E.g. given this PySpark df:
id | date | target |
---|---|---|
a | "2020-01-01" | 0 |
a | "2020-02-01" | 0 |
a | "2020-03-01" | 0 |
a | "2020-04-01" | 1 |
a | "2020-05-01" | 0 |
a | "2020-06-01" | 0 |
a | "2020-07-01" | 0 |
a | "2020-08-01" | 0 |
a | "2020-09-01" | 0 |
a | "2020-10-01" | 1 |
a | "2020-11-01" | 0 |
b | "2020-01-01" | 0 |
b | "2020-02-01" | 0 |
b | "2020-03-01" | 0 |
b | "2020-05-01" | 1 |
(Notice, April month does not exit for id b)

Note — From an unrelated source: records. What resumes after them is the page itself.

/-- The next point down from MCLK that is not below its floor. -/
def Pwr.pointDown (p : Pwr) : Option Nat :=
  (p.points.filter (fun f => decide (p.mclkFloor ≤ f ∧ f < p.mclk))).getLast?

/-- One step cut from the highest level above its floor; none when all stand there (R317). -/
def Pwr.cutOne (p : Pwr) : Option Pwr :=
  if let some f := p.pointDown then some { p with mclk := f }
  else if p.dutyFloor < p.duty then some { p with duty := p.duty - 1 }
  else if p.memFloor < p.mem then some { p with mem := max (p.mem - 10) p.memFloor }
  else none

/-- Up to `n` steps cut, and how many were. -/
def Pwr.cut : Nat → Pwr → Pwr × Nat
  | 0, p => (p, 0)
  | n + 1, p => match p.cutOne with
    | none => (p, 0)
    | some q => let r := Pwr.cut n q; (r.1, r.2 + 1)

/-- Every level at its floor, without steps (Table 11.1, Table 11.7). -/
def Pwr.toFloors (p : Pwr) : Pwr :=
  { p with mclk := min p.mclk p.lowPoint, duty := min p.duty p.dutyFloor, mem := min p.mem p.memFloor, rise := none,
           settled := false }

/-- MCLK takes only listed frequencies (R324). -/
def Pwr.listed (p : Pwr) (f : Nat) : Bool := p.vtArr.any (fun x => x.1 == f)

/-- The voltage in mV that a point list gives a frequency (R324); 0 stands for the built-in one of a safe point. -/
def voltAt (pts : List (Nat × Nat)) (f : Nat) : Nat := ((pts.find? (fun x => x.1 == f)).map (·.2)).getD 0

/-- A rise to a point prepared: its rail begins to rise (R326). -/
def Pwr.prepareTo (f : Nat) (p : Pwr) : Pwr :=
  if p.rise.isNone then { p with rise := some f, settled := false, railArr := max p.railArr (voltAt p.vtArr f) } else p

/-- A ramp or a glide has ended (R326). In a rise the PLL glides up once the rail has settled, and the rise is ready when it has
settled too; otherwise, once the PLL has settled at the effective frequency, the rail may fall to that frequency's voltage. -/
def Pwr.ramped (pllSettled : Bool) (p : Pwr) : Pwr :=
  match p.rise with
  | some f => if pllSettled then { p with settled := true, pll := f } else { p with settled := false }
  | none => if pllSettled then { p with pll := p.mclk, railArr := voltAt p.vtArr p.mclk } else p

/-- The MCLK PLL glides: toward a pending rise, or down after a fall (R326). -/
def Pwr.gliding (p : Pwr) : Bool := p.rise.isSome || p.pll != p.mclk

/-- A boost point prepared: the one 100 MHz up, if it is listed (R322). -/
def Pwr.prepare (p : Pwr) : Pwr := if p.points.contains (p.mclk + 100) then p.prepareTo (p.mclk + 100) else p

/-- The lowest level below its top raised by one step (R317); MCLK only up to its top of 3.0 GHz. -/
def Pwr.restoreOne (p : Pwr) : Pwr :=
  if p.mem < 100 then { p with mem := min 100 (p.mem + 10) }
  else if p.duty < 16 then { p with duty := p.duty + 1 }
  else match p.points.find? (fun f => decide (p.mclk < f ∧ f ≤ 3000)) with
    | some f => p.prepareTo f
    | none => p
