-- ==== Sys2Proof/Machine/Tasks.lean ====
section
/-! DEFINITION. The life of a task: acceptance, the checks of R424, dispatch in one indivisible step, the commit point,
commit groups and their settlement (R38-R66, R164-R166, R181, R184). -/

namespace Sys2Proof.Machine

def tck1Page : Nat := pageOf .tck 0 1

/-- The number of the decide unit among the engines (Table 6.1). -/
def decideEng : Nat := 0x48

/-- The engine that serves a queue's tasks (Table 6.1): target 0x40 is one of the 16 reduction lanes (R305). -/
def engOfTarget (tg c : Nat) : Option Nat :=
  if tg < 0x14 ∨ (0x20 ≤ tg ∧ tg ≤ 0x30) ∨ (0x38 ≤ tg ∧ tg < 0x40) ∨ tg = 0x48 then some tg
  else if tg = 0x40 then some (0x80 + c % 16) else none

/-- The class is one the target runs (Table 6.1). -/
def servesClass (e cls : Nat) : Bool :=
  if e < 0x14 then cls == 1 else if e < 0x30 then cls == 2 || cls == 3 else if e = 0x30 then cls == 4
  else if e < 0x40 then cls == 5 else if e = 0x48 then cls == 7 else cls == 6

/-- The page of the block an engine belongs to; the decide unit's is TCK's, and the link complex has no EN of its own,
so that its lanes stand on TCK's too (DEDUCED, log 30). -/
def engPage (e : Nat) : Nat :=
  if e < 0x14 then pageOf .arr (arrUnit e).1 0 else if e < 0x30 then pageOf .ve (e - 0x20) 0
  else if e = 0x30 then pageOf .chn 0 0 else if 0x38 ≤ e ∧ e < 0x40 then pageOf .ldl (e - 0x38) 0 else tckPage

/-- The engine's block is mapped out. -/
def engOut (s : State) (e : Nat) : Bool := (getBlk s (engPage e)).mappedOut

/-- The queue's mapping is the one in effect (R181). -/
def mapServed (s : State) (c : Nat) : Bool :=
  let b := cqBind s c
  !bit b 15 || (let j := getSlot s (fld b 14 10); j.active && !j.closing && j.mapAck == fld b 17 16)

/-- The device accepts tasks from the queue: always where MAP_EN is 0 (R164, R181, R183). -/
def cqServed (s : State) (c : Nat) : Bool :=
  let b := cqBind s c
  running s && takesWork s tckPage && bit b 8 && mapServed s c &&
  (match engOfTarget (fld b 7 0) c with | some e => !bit b 15 || !engOut s e | none => false)

/-- CQ_DROP: the front item goes without a record (R39). -/
def dropItem (c : Nat) (s : State) : State :=
  let s1 := raise tck1Page 8 0 (qTake c s).2
  if regBit s1 tck1Page 0x220 8 then s1 else setReg tck1Page 0x220 (word (c + 256)) s1

/-- The address of a structure of a task, in a mapped part of its windows (R38). -/
def structOk (s : State) (a align len : Nat) : Bool := addrOk a align && mappedMem s a && mappedMem s (a + len - 1)

/-- A task read from its descriptor. -/
def taskOf (s : State) (c a : Nat) : Task :=
  { id := s.nextTask, cq := c, eng := (engOfTarget (fld (cqBind s c) 7 0) c).getD decideEng, addr := a,
    desc := memWords s.mem a 32, accTick := s.tck.num }

/-- Acceptance of the front item of a command queue (R38, R39). -/
def acceptEffect (c : Nat) (s : State) : State :=
  if cqServed s c = false ∨ (getQueue s c).items.isEmpty = true then s else
  let s0 := ptrCheck c s
  match (getQueue s0 c).items with
  | [] => s0
  | v :: _ =>
    let a := v.toNat
    if addrOk a 256 = false then dropItem c s0 else
    match needLine s0 true (lineOf a) with
    | .wait => s
    | .fault _ => dropItem c s0
    | .poison x => dropItem c (poisonRead tckClass x 0 0 s0)
    | .ok =>
      let t := taskOf s0 c a
      let sr := touchReads tckClass [(a, 256)] s0
      if structOk s0 t.completion 64 64 = false then dropItem c sr else
      let s1 := (qTake c sr).2
      { s1 with tasks := s1.tasks ++ [t], nextTask := s1.nextTask + 1 }

/-- TASK_ACCEPT (R39). -/
def execTaskAccept (cq : Fin 256) (s : State) : Res := .next (acceptEffect cq.val s)

/-! ### Order within a queue (R41) -/

/-- A fence holds the task: an earlier task of its queue has not written its record. -/
def fenceHeld (s : State) (t : Task) : Bool :=
  t.fence && s.tasks.any (fun u => u.cq == t.cq && decide (u.id < t.id) && u.phase != .held)

/-- The lace queues a task pops. -/
def popsOf (t : Task) : List Nat := ((List.range 8).filter (fun i => t.used i && t.source i == 1)).map (fun i => t.lace i)

/-- An earlier task of the queue, not yet dispatched, pops one of the same lace queues. -/
def popHeld (s : State) (t : Task) : Bool :=
  s.tasks.any (fun u => u.cq == t.cq && decide (u.id < t.id) && (u.phase == .accepted || u.phase == .waiting) &&
    (popsOf u).any (fun q => (popsOf t).contains q))

/-! ### The checks of R424 -/

/-- Header fields (Table 2.3), the class against its target and against speculation (R37, R60, R164). -/
def headFail (t : Task) : Option Fail :=
  firstFail [
    failIf (fld (t.w 0) 7 0 != 1 || fld (t.w 0) 15 12 != 0 || fld (t.w 0) 63 51 != 0 || fld (t.w 1) 63 48 != 0 ||
      fld (t.w 2) 63 56 != 0 || t.w 4 != 0 || t.w 5 != 0 || t.w 6 != 0 || t.w 7 != 0) (badDesc 0),
    failIf (t.cls == 0 || decide (7 < t.cls) || t.bound == 0) (badDesc 0),
    failIf (servesClass t.eng t.cls == false) (badDesc 0),
    failIf (t.spec && decide (5 < t.cls)) (badDesc 0),
    failIf (if t.spec || t.cls == 7 then t.gid == 0 else t.gid != 0) (badDesc 0)]

/-- One operand slot (Table 2.4, R44, R53). -/
def slotFail (t : Task) (i : Nat) : Option Fail :=
  let a := t.sl0 i
  let b := t.sl1 i
  let e := fld b 31 0
  let src := t.source i
  let bad :=
    if t.used i = false then a != 0 || b != 0
    else
      fld b 63 62 != 0 || (t.push i && t.rel i) || (src == 3 && (t.push i || t.rel i)) || (src == 2 && t.role i != 2) ||
      (src == 0 && eyeGen e == 0) || (src == 2 && fld b 25 0 != 0) || ((src == 1 || src == 3) && e != 0) ||
      (if t.cls = 7 then a != 0 || t.role i != 1 else !addrOk a.toNat 128) ||
      (src == 1 && decide (1024 ≤ t.lace i)) || (t.push i && decide (1024 ≤ t.pushLace i))
  failIf bad (badDesc i)

/-- The parameter area of DECIDE (Table 2.10, R64). -/
def decParams (t : Task) : Option Fail :=
  let w := t.w 25
  let n := fld w 15 0
  let rule := fld w 17 16
  let m := fld w 24 18
  failIf (t.op != 0 || rule == 3 || decide (256 < n) || (n == 0 && rule == 1) || m == 0 || decide (64 < m) ||
    fld w 63 25 != 0 || (List.range 5).any (fun i => t.w (27 + i) != 0) || fld (t.w 24) 2 0 != 0) (badDesc 0)

/-- The parameter area of the task's class. -/
def classParams (t : Task) : Option Fail :=
  match t.cls with
  | 1 => matParams t
  | 2 => vecParams t
  | 3 => funParams t
  | 4 => updParams t
  | 5 => movParams t
  | 6 => redParams t
  | _ => decParams t

/-- The job is not open to the task (R66, R181). -/
def jobShut (s : State) (t : Task) : Bool :=
  let b := cqBind s t.cq
  (t.job == 0 && decide (t.cq < 248)) || !jobOpen s t.job ||
  (bit b 15 && fld (getSlot s (fld b 14 10)).w0 15 0 != t.job)

/-- JOB_CLOSED. -/
def jobClosed : Fail := { status := 7 }

/-- Every check of R424, in its order. -/
def checkFail (s : State) (t : Task) : Option Fail :=
  firstFail [headFail t, firstFail ((List.range 8).map (slotFail t)), classParams t, failIf (jobShut s t) jobClosed]

/-- DISPATCH_CHECK of an accepted task that comes up (R424). -/
def checkEffect (id : Nat) (s : State) : State :=
  match findTask s id with
  | none => s
  | some t =>
    if t.phase ≠ .accepted ∨ running s = false ∨ fenceHeld s t = true ∨ popHeld s t = true then s else
    match checkFail s t with
    | some f => finish t f s
    | none => putTask { t with phase := .waiting } s

/-- DISPATCH_CHECK (R424). -/
def execDispatchCheck (task : Nat) (s : State) : Res := .next (checkEffect task s)

/-! ### Commit groups (R60-R64) -/

/-- The current use of a group. -/
def useOf (s : State) (job gid : Nat) : Nat :=
  match s.groups.find? (fun g => g.job == job && g.gid == gid) with
  | some g => g.use
  | none => 1

/-- A group's current use set. -/
def setUse (job gid use : Nat) (s : State) : State :=
  { s with groups := ⟨job, gid, use⟩ :: s.groups.filter (fun g => !(g.job == job && g.gid == gid)) }

/-- A member of a group's use. -/
def memberOf (job gid use : Nat) (t : Task) : Bool :=
  t.spec && t.job == job && t.gid == gid && t.use == use

/-- A speculative task counts as in flight from dispatch until its group is settled (R61). -/
def inFlight (t : Task) : Bool := t.spec && (t.prov != 0 || t.checked)

/-- Lines of provisional space that a speculative task reserves (R61). -/
def provNeed (t : Task) : Nat :=
  if t.spec = false then 0 else
  ((List.range 8).map (fun i =>
    if t.role i = 2 ∨ t.role i = 3 then
      ((t.tensor i).extents.map (fun e => lineOf e.2.toNat + 1 - lineOf e.1.toNat)).sum else 0)).sum

/-- The limits of R61: lines and tasks. -/
def provLimit : Nat := 16777216
def specLimit : Nat := 64

/-- The members' reservations together with a new one. -/
def provSum (ts : List Task) : Nat := (ts.map (·.prov)).sum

If using an x value of 2, the resulting df would be:
id | date | target |
---|---|---|
a | "2020-01-01" | 0 |
a | "2020-04-01" | 1 |
a | "2020-07-01" | 0 |
a | "2020-10-01" | 1 |
b | "2020-01-01" | 0 |
b | "2020-02-01" | 0 |
b | "2020-05-01" | 1 |
I am able to remove xth row before and after row of interest using the code from below, but I want to remove all rows between current row and x both ways based on date.
window = 2
windowSpec = Window.partitionBy("id").orderBy(['id','date'])
df= df.withColumn("lagvalue", lag('target', window).over(windowSpec))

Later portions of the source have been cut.